[Saved entries]
/-- IE_ID.ENGINE [1:0] RO (R421). -/
def IE_ID.ENGINE (i : Nat) : Fld := ⟨(0xF02000000 + 4194304 * i), 0, 2, .ro, 0, true, []⟩
/-- IE_CTRL.EN [0:0] RW (R421). -/
def IE_CTRL.EN (i : Nat) : Fld := ⟨(0xF02000004 + 4194304 * i), 0, 1, .rw, 0, false, []⟩
/-- IE_CTRL.B0_AUTO_ABORT [1:1] RW (R421). -/
def IE_CTRL.B0_AUTO_ABORT (i : Nat) : Fld := ⟨(0xF02000004 + 4194304 * i), 1, 1, .rw, 1, false, []⟩
/-- IE_STAT.ACTIVE [1:0] RO (R421). -/
def IE_STAT.ACTIVE (i : Nat) : Fld := ⟨(0xF02000008 + 4194304 * i), 0, 2, .ro, 0, true, []⟩
/-- IE_STAT.SWITCHING [4:4] RO (R421). -/
def IE_STAT.SWITCHING (i : Nat) : Fld := ⟨(0xF02000008 + 4194304 * i), 4, 1, .ro, 0, true, []⟩
/-- IE_STAT.SB_USED [14:8] RO (R421). -/
def IE_STAT.SB_USED (i : Nat) : Fld := ⟨(0xF02000008 + 4194304 * i), 8, 7, .ro, 0, true, []⟩
/-- IE_STAT.DOORBELL [16:16] RO (R421). -/
def IE_STAT.DOORBELL (i : Nat) : Fld := ⟨(0xF02000008 + 4194304 * i), 16, 1, .ro, 0, true, []⟩
/-- IE_BANK_CTRL.RESUME [0:0] WO (R421). -/
def IE_BANK_CTRL.RESUME (i j : Nat) : Fld := ⟨(0xF02000100 + 4194304 * i + 128 * j), 0, 1, .wo, 0, false, []⟩
/-- IE_BANK_CTRL.ABORT [1:1] WO (R421). -/
def IE_BANK_CTRL.ABORT (i j : Nat) : Fld := ⟨(0xF02000100 + 4194304 * i + 128 * j), 1, 1, .wo, 0, false, []⟩
/-- IE_BANK_CTRL.EVICT [2:2] WO (R421). -/
def IE_BANK_CTRL.EVICT (i j : Nat) : Fld := ⟨(0xF02000100 + 4194304 * i + 128 * j), 2, 1, .wo, 0, false, []⟩
/-- IE_BANK_STAT.STATE [2:0] RO (R421). -/
def IE_BANK_STAT.STATE (i j : Nat) : Fld := ⟨(0xF02000104 + 4194304 * i + 128 * j), 0, 3, .ro, 0, true, []⟩
/-- IE_BANK_STAT.SB_HELD [14:8] RO (R421). -/
def IE_BANK_STAT.SB_HELD (i j : Nat) : Fld := ⟨(0xF02000104 + 4194304 * i + 128 * j), 8, 7, .ro, 0, true, []⟩
/-- IE_BANK_JOBQ.QUEUE [6:0] RW (R421). -/
def IE_BANK_JOBQ.QUEUE (i j : Nat) : Fld := ⟨(0xF02000108 + 4194304 * i + 128 * j), 0, 7, .rw, 0, false, []⟩
/-- IE_BANK_JOBQ.EN [8:8] RW (R421). -/
def IE_BANK_JOBQ.EN (i j : Nat) : Fld := ⟨(0xF02000108 + 4194304 * i + 128 * j), 8, 1, .rw, 0, false, []⟩
/-- IE_BANK_SS.BASE [9:0] RW (R421). -/
def IE_BANK_SS.BASE (i j : Nat) : Fld := ⟨(0xF0200010C + 4194304 * i + 128 * j), 0, 10, .rw, 0, false, []⟩
/-- IE_BANK_SS.SIZE [26:16] RW (R421). -/
def IE_BANK_SS.SIZE (i j : Nat) : Fld := ⟨(0xF0200010C + 4194304 * i + 128 * j), 16, 11, .rw, 0, false, []⟩
/-- IE_BANK_EXC.CAUSE [7:0] RO (R421). -/
def IE_BANK_EXC.CAUSE (i j : Nat) : Fld := ⟨(0xF02000110 + 4194304 * i + 128 * j), 0, 8, .ro, 0, false, []⟩
/-- IE_BANK_EXC.SLOT [10:8] RO (R421). -/
def IE_BANK_EXC.SLOT (i j : Nat) : Fld := ⟨(0xF02000110 + 4194304 * i + 128 * j), 8, 3, .ro, 0, false, []⟩
/-- IE_BANK_EXC.SUBCODE [23:16] RO (R421). -/
def IE_BANK_EXC.SUBCODE (i j : Nat) : Fld := ⟨(0xF02000110 + 4194304 * i + 128 * j), 16, 8, .ro, 0, false, []⟩
/-- IE_BANK_EXC.RESUMABLE [24:24] RO (R421). -/
def IE_BANK_EXC.RESUMABLE (i j : Nat) : Fld := ⟨(0xF02000110 + 4194304 * i + 128 * j), 24, 1, .ro, 0, false, []⟩
/-- IE_BANK_EXC.IMPRECISE [25:25] RO (R421). -/
def IE_BANK_EXC.IMPRECISE (i j : Nat) : Fld := ⟨(0xF02000110 + 4194304 * i + 128 * j), 25, 1, .ro, 0, false, []⟩
/-- IE_BANK_EXC_PC.PC [18:0] RO (R421). -/
def IE_BANK_EXC_PC.PC (i j : Nat) : Fld := ⟨(0xF02000114 + 4194304 * i + 128 * j), 0, 19, .ro, 0, false, []⟩
/-- IE_BANK_PROGRESS_LO.MASK [31:0] RO (R421). -/
def IE_BANK_PROGRESS_LO.MASK (i j : Nat) : Fld := ⟨(0xF02000118 + 4194304 * i + 128 * j), 0, 32, .ro, 0, true, []⟩
/-- IE_BANK_PROGRESS_HI.MASK [31:0] RO (R421). -/
def IE_BANK_PROGRESS_HI.MASK (i j : Nat) : Fld := ⟨(0xF0200011C + 4194304 * i + 128 * j), 0, 32, .ro, 0, true, []⟩
/-- IE_BANK_EVICT_LO.ADDR [31:0] RW (R421). -/
def IE_BANK_EVICT_LO.ADDR (i j : Nat) : Fld := ⟨(0xF02000120 + 4194304 * i + 128 * j), 0, 32, .rw, 0, false, []⟩
/-- IE_BANK_EVICT_HI.ADDR [31:0] RW (R421). -/
def IE_BANK_EVICT_HI.ADDR (i j : Nat) : Fld := ⟨(0xF02000124 + 4194304 * i + 128 * j), 0, 32, .rw, 0, false, []⟩
/-- IE_BANK_TAG.TAG [15:0] RO (R421). -/
def IE_BANK_TAG.TAG (i j : Nat) : Fld := ⟨(0xF02000128 + 4194304 * i + 128 * j), 0, 16, .ro, 0, true, []⟩
/-- IE_BANK_MSTAT.WFMT [3:0] RO (R421). -/
def IE_BANK_MSTAT.WFMT (i j : Nat) : Fld := ⟨(0xF02000140 + 4194304 * i + 128 * j), 0, 4, .ro, 0, true, []⟩
/-- IE_BANK_MSTAT.WLOADED [4:4] RO (R421). -/
def IE_BANK_MSTAT.WLOADED (i j : Nat) : Fld := ⟨(0xF02000140 + 4194304 * i + 128 * j), 4, 1, .ro, 0, true, []⟩
/-- IE_BANK_MSTAT.SCALED [5:5] RO (R421). -/
def IE_BANK_MSTAT.SCALED (i j : Nat) : Fld := ⟨(0xF02000140 + 4194304 * i + 128 * j), 5, 1, .ro, 0, true, []⟩
/-- IE_BANK_MSTAT.GSIZE [7:6] RO (R421). -/
def IE_BANK_MSTAT.GSIZE (i j : Nat) : Fld := ⟨(0xF02000140 + 4194304 * i + 128 * j), 6, 2, .ro, 0, true, []⟩
/-- IE_BANK_MSTAT.STATE_ERR [8:8] W1C (R421). -/
def IE_BANK_MSTAT.STATE_ERR (i j : Nat) : Fld := ⟨(0xF02000140 + 4194304 * i + 128 * j), 8, 1, .w1c, 0, false, []⟩
/-- IE_BANK_MSTAT.DRIFT [9:9] W1C (R421). -/
def IE_BANK_MSTAT.DRIFT (i j : Nat) : Fld := ⟨(0xF02000140 + 4194304 * i + 128 * j), 9, 1, .w1c, 0, false, []⟩
/-- IE_BANK_MSTAT.CLR_SAT [16:16] WO (R421). -/
def IE_BANK_MSTAT.CLR_SAT (i j : Nat) : Fld := ⟨(0xF02000140 + 4194304 * i + 128 * j), 16, 1, .wo, 0, false, []⟩
/-- IE_BANK_SAT_M.COUNT [31:0] RO (R421). -/
def IE_BANK_SAT_M.COUNT (i j : Nat) : Fld := ⟨(0xF02000144 + 4194304 * i + 128 * j), 0, 32, .ro, 0, false, []⟩
/-- IE_BANK_SAT_V.COUNT [31:0] RO (R421). -/
def IE_BANK_SAT_V.COUNT (i j : Nat) : Fld := ⟨(0xF02000148 + 4194304 * i + 128 * j), 0, 32, .ro, 0, false, []⟩
/-- IE_BANK_DRIFT_CFG.RATIO [15:0] RW (R421). -/
def IE_BANK_DRIFT_CFG.RATIO (i j : Nat) : Fld := ⟨(0xF0200014C + 4194304 * i + 128 * j), 0, 16, .rw, 66, false, []⟩
/-- IE_BANK_DRIFT_CFG.WLOG2 [20:16] RW (R421). -/
def IE_BANK_DRIFT_CFG.WLOG2 (i j : Nat) : Fld := ⟨(0xF0200014C + 4194304 * i + 128 * j), 16, 5, .rw, 20, false, []⟩
/-- IE_BANK_DRIFT_CFG.DRIFT_EN [31:31] RW (R421). -/
def IE_BANK_DRIFT_CFG.DRIFT_EN (i j : Nat) : Fld := ⟨(0xF0200014C + 4194304 * i + 128 * j), 31, 1, .rw, 0, false, []⟩
/-- IE_BANK_WIN_OUT.COUNT [31:0] RO (R421). -/
def IE_BANK_WIN_OUT.COUNT (i j : Nat) : Fld := ⟨(0xF02000150 + 4194304 * i + 128 * j), 0, 32, .ro, 0, false, []⟩
/-- IE_BANK_WIN_SAT.COUNT [31:0] RO (R421). -/
def IE_BANK_WIN_SAT.COUNT (i j : Nat) : Fld := ⟨(0xF02000154 + 4194304 * i + 128 * j), 0, 32, .ro, 0, false, []⟩
/-- IE_BANK_MODEL_ADDR_LO.ADDR [31:0] RW (R421). -/
def IE_BANK_MODEL_ADDR_LO.ADDR (i j : Nat) : Fld := ⟨(0xF02000158 + 4194304 * i + 128 * j), 0, 32, .rw, 0, false, []⟩
/-- IE_BANK_MODEL_ADDR_HI.ADDR [31:0] RW (R421). -/
def IE_BANK_MODEL_ADDR_HI.ADDR (i j : Nat) : Fld := ⟨(0xF0200015C + 4194304 * i + 128 * j), 0, 32, .rw, 0, false, []⟩
/-- IE_BANK_MODEL_ACT.CODE_AT [18:0] RW (R421). -/
def IE_BANK_MODEL_ACT.CODE_AT (i j : Nat) : Fld := ⟨(0xF02000160 + 4194304 * i + 128 * j), 0, 19, .rw, 0, false, []⟩
/-- IE_BANK_MODEL_ACT.DROP [30:30] WO (R421). -/
def IE_BANK_MODEL_ACT.DROP (i j : Nat) : Fld := ⟨(0xF02000160 + 4194304 * i + 128 * j), 30, 1, .wo, 0, false, []⟩
/-- IE_BANK_MODEL_ACT.GO [31:31] WO (R421). -/
def IE_BANK_MODEL_ACT.GO (i j : Nat) : Fld := ⟨(0xF02000160 + 4194304 * i + 128 * j), 31, 1, .wo, 0, false, []⟩
/-- IE_BANK_MODEL_STAT.STATE [2:0] RO (R421). -/
def IE_BANK_MODEL_STAT.STATE (i j : Nat) : Fld := ⟨(0xF02000164 + 4194304 * i + 128 * j), 0, 3, .ro, 0, false, []⟩
/-- IE_BANK_MODEL_STAT.BUSY [8:8] RO (R421). -/
def IE_BANK_MODEL_STAT.BUSY (i j : Nat) : Fld := ⟨(0xF02000164 + 4194304 * i + 128 * j), 8, 1, .ro, 0, false, []⟩
/-- IE_BANK_MODEL_STAT.REASON [19:16] RO (R421). -/
def IE_BANK_MODEL_STAT.REASON (i j : Nat) : Fld := ⟨(0xF02000164 + 4194304 * i + 128 * j), 16, 4, .ro, 0, false, []⟩
/-- IE_BANK_MODEL_ENTRY.ENTRY [18:0] RO (R421). -/
def IE_BANK_MODEL_ENTRY.ENTRY (i j : Nat) : Fld := ⟨(0xF02000168 + 4194304 * i + 128 * j), 0, 19, .ro, 0, false, []⟩
/-- IE_BANK_SPILL_BYTES.BYTES [31:0] RO (R421). -/
def IE_BANK_SPILL_BYTES.BYTES (i j : Nat) : Fld := ⟨(0xF0200016C + 4194304 * i + 128 * j), 0, 32, .ro, 0, false, []⟩
/-- IE_BANK_SPILL_WAIT.CYCLES [31:0] RO (R421). -/
def IE_BANK_SPILL_WAIT.CYCLES (i j : Nat) : Fld := ⟨(0xF02000170 + 4194304 * i + 128 * j), 0, 32, .ro, 0, false, []⟩
/-- IE_BANK_SPILL_MISS.COUNT [31:0] RO (R421). -/
def IE_BANK_SPILL_MISS.COUNT (i j : Nat) : Fld := ⟨(0xF02000174 + 4194304 * i + 128 * j), 0, 32, .ro, 0, false, []⟩
/-! RAD window (11_radio_converters_fronthaul, R552). -/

## Assignment
Go through the data and gather every line that holds "DROP".

## Answer section
/-- IE_BANK_MODEL_ACT.DROP [30:30] WO (R421). -/
def IE_BANK_MODEL_ACT.DROP (i j : Nat) : Fld := ⟨(0xF02000160 + 4194304 * i + 128 * j), 30, 1, .wo, 0, false, []⟩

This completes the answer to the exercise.